**TASK BRIEF**
Please copy out the records that follow, word for word.

**RECORDS FOR THE EXERCISE**

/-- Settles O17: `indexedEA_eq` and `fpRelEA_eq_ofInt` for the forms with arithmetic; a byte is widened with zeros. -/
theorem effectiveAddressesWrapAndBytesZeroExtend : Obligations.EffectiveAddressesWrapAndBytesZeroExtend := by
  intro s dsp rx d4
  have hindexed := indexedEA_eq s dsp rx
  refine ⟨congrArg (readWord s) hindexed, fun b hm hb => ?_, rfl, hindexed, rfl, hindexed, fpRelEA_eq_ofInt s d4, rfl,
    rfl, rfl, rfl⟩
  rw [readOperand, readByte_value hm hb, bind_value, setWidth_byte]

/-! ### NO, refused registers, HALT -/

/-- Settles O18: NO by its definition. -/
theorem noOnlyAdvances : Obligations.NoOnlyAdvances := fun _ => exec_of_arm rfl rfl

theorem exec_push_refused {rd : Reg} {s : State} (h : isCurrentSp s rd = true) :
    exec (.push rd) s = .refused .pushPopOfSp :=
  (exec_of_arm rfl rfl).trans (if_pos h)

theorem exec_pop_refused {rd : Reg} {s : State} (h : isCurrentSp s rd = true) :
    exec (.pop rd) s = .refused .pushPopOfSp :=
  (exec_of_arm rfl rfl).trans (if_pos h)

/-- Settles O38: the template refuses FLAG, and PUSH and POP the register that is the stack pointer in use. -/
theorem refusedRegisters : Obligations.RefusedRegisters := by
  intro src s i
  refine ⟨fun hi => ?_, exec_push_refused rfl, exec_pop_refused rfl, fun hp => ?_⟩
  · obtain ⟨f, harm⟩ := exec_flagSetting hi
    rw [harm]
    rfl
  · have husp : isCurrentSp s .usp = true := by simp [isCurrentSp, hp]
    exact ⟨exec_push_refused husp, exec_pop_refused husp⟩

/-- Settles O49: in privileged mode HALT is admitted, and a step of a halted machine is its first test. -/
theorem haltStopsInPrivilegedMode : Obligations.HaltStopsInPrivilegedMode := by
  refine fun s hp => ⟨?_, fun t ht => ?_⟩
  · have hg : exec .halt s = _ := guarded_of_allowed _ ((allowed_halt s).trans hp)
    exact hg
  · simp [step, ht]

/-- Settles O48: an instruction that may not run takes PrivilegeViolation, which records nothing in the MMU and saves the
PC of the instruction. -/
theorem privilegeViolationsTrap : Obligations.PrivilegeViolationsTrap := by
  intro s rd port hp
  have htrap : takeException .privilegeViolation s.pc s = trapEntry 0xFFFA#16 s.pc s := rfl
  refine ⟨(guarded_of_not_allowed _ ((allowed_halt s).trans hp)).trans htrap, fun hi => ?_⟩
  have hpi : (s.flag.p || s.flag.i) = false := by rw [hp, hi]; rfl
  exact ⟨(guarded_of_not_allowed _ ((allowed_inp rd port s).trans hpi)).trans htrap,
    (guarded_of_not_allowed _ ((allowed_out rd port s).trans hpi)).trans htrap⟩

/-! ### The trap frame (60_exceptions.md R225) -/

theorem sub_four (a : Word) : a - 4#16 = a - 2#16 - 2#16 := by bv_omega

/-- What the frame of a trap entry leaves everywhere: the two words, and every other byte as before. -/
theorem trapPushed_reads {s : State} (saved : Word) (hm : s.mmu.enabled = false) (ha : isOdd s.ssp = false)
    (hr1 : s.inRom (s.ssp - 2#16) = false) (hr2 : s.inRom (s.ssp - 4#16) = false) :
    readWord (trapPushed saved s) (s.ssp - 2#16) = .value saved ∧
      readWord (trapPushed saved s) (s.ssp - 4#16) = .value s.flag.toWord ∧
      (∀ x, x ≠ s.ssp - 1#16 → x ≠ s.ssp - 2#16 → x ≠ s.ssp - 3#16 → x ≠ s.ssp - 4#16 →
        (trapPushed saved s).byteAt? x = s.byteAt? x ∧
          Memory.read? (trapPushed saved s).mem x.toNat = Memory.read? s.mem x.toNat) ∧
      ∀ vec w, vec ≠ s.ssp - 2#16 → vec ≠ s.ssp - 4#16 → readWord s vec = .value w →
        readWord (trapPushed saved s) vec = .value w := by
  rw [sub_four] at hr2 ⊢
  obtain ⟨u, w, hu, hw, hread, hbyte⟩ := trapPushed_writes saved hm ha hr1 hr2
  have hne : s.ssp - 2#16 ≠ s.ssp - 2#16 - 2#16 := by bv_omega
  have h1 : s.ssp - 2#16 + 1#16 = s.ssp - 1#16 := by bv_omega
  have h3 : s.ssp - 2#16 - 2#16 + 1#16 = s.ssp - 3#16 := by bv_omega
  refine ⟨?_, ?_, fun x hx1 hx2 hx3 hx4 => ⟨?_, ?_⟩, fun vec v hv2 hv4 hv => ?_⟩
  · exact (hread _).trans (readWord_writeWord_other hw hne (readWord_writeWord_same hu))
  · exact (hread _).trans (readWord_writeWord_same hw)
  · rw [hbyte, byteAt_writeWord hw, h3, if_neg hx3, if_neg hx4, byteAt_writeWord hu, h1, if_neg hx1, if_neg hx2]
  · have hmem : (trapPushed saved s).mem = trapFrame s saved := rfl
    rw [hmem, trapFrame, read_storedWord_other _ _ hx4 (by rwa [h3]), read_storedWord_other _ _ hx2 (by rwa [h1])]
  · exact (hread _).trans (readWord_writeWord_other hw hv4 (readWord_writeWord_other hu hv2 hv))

**RESULT FOR THIS TASK**
/-- Settles O17: `indexedEA_eq` and `fpRelEA_eq_ofInt` for the forms with arithmetic; a byte is widened with zeros. -/
theorem effectiveAddressesWrapAndBytesZeroExtend : Obligations.EffectiveAddressesWrapAndBytesZeroExtend := by
  intro s dsp rx d4
  have hindexed := indexedEA_eq s dsp rx
  refine ⟨congrArg (readWord s) hindexed, fun b hm hb => ?_, rfl, hindexed, rfl, hindexed, fpRelEA_eq_ofInt s d4, rfl,
    rfl, rfl, rfl⟩
  rw [readOperand, readByte_value hm hb, bind_value, setWidth_byte]

/-! ### NO, refused registers, HALT -/

/-- Settles O18: NO by its definition. -/
theorem noOnlyAdvances : Obligations.NoOnlyAdvances := fun _ => exec_of_arm rfl rfl

theorem exec_push_refused {rd : Reg} {s : State} (h : isCurrentSp s rd = true) :
    exec (.push rd) s = .refused .pushPopOfSp :=
  (exec_of_arm rfl rfl).trans (if_pos h)

theorem exec_pop_refused {rd : Reg} {s : State} (h : isCurrentSp s rd = true) :
    exec (.pop rd) s = .refused .pushPopOfSp :=
  (exec_of_arm rfl rfl).trans (if_pos h)

/-- Settles O38: the template refuses FLAG, and PUSH and POP the register that is the stack pointer in use. -/
theorem refusedRegisters : Obligations.RefusedRegisters := by
  intro src s i
  refine ⟨fun hi => ?_, exec_push_refused rfl, exec_pop_refused rfl, fun hp => ?_⟩
  · obtain ⟨f, harm⟩ := exec_flagSetting hi
    rw [harm]
    rfl
  · have husp : isCurrentSp s .usp = true := by simp [isCurrentSp, hp]
    exact ⟨exec_push_refused husp, exec_pop_refused husp⟩

/-- Settles O49: in privileged mode HALT is admitted, and a step of a halted machine is its first test. -/
theorem haltStopsInPrivilegedMode : Obligations.HaltStopsInPrivilegedMode := by
  refine fun s hp => ⟨?_, fun t ht => ?_⟩
  · have hg : exec .halt s = _ := guarded_of_allowed _ ((allowed_halt s).trans hp)
    exact hg
  · simp [step, ht]

/-- Settles O48: an instruction that may not run takes PrivilegeViolation, which records nothing in the MMU and saves the
PC of the instruction. -/
theorem privilegeViolationsTrap : Obligations.PrivilegeViolationsTrap := by
  intro s rd port hp
  have htrap : takeException .privilegeViolation s.pc s = trapEntry 0xFFFA#16 s.pc s := rfl
  refine ⟨(guarded_of_not_allowed _ ((allowed_halt s).trans hp)).trans htrap, fun hi => ?_⟩
  have hpi : (s.flag.p || s.flag.i) = false := by rw [hp, hi]; rfl
  exact ⟨(guarded_of_not_allowed _ ((allowed_inp rd port s).trans hpi)).trans htrap,
    (guarded_of_not_allowed _ ((allowed_out rd port s).trans hpi)).trans htrap⟩

/-! ### The trap frame (60_exceptions.md R225) -/

theorem sub_four (a : Word) : a - 4#16 = a - 2#16 - 2#16 := by bv_omega

/-- What the frame of a trap entry leaves everywhere: the two words, and every other byte as before. -/
theorem trapPushed_reads {s : State} (saved : Word) (hm : s.mmu.enabled = false) (ha : isOdd s.ssp = false)
    (hr1 : s.inRom (s.ssp - 2#16) = false) (hr2 : s.inRom (s.ssp - 4#16) = false) :
    readWord (trapPushed saved s) (s.ssp - 2#16) = .value saved ∧
      readWord (trapPushed saved s) (s.ssp - 4#16) = .value s.flag.toWord ∧
      (∀ x, x ≠ s.ssp - 1#16 → x ≠ s.ssp - 2#16 → x ≠ s.ssp - 3#16 → x ≠ s.ssp - 4#16 →
        (trapPushed saved s).byteAt? x = s.byteAt? x ∧
          Memory.read? (trapPushed saved s).mem x.toNat = Memory.read? s.mem x.toNat) ∧
      ∀ vec w, vec ≠ s.ssp - 2#16 → vec ≠ s.ssp - 4#16 → readWord s vec = .value w →
        readWord (trapPushed saved s) vec = .value w := by
  rw [sub_four] at hr2 ⊢
  obtain ⟨u, w, hu, hw, hread, hbyte⟩ := trapPushed_writes saved hm ha hr1 hr2
  have hne : s.ssp - 2#16 ≠ s.ssp - 2#16 - 2#16 := by bv_omega
  have h1 : s.ssp - 2#16 + 1#16 = s.ssp - 1#16 := by bv_omega
  have h3 : s.ssp - 2#16 - 2#16 + 1#16 = s.ssp - 3#16 := by bv_omega
  refine ⟨?_, ?_, fun x hx1 hx2 hx3 hx4 => ⟨?_, ?_⟩, fun vec v hv2 hv4 hv => ?_⟩
  · exact (hread _).trans (readWord_writeWord_other hw hne (readWord_writeWord_same hu))
  · exact (hread _).trans (readWord_writeWord_same hw)
  · rw [hbyte, byteAt_writeWord hw, h3, if_neg hx3, if_neg hx4, byteAt_writeWord hu, h1, if_neg hx1, if_neg hx2]
  · have hmem : (trapPushed saved s).mem = trapFrame s saved := rfl
    rw [hmem, trapFrame, read_storedWord_other _ _ hx4 (by rwa [h3]), read_storedWord_other _ _ hx2 (by rwa [h1])]
  · exact (hread _).trans (readWord_writeWord_other hw hv4 (readWord_writeWord_other hu hv2 hv))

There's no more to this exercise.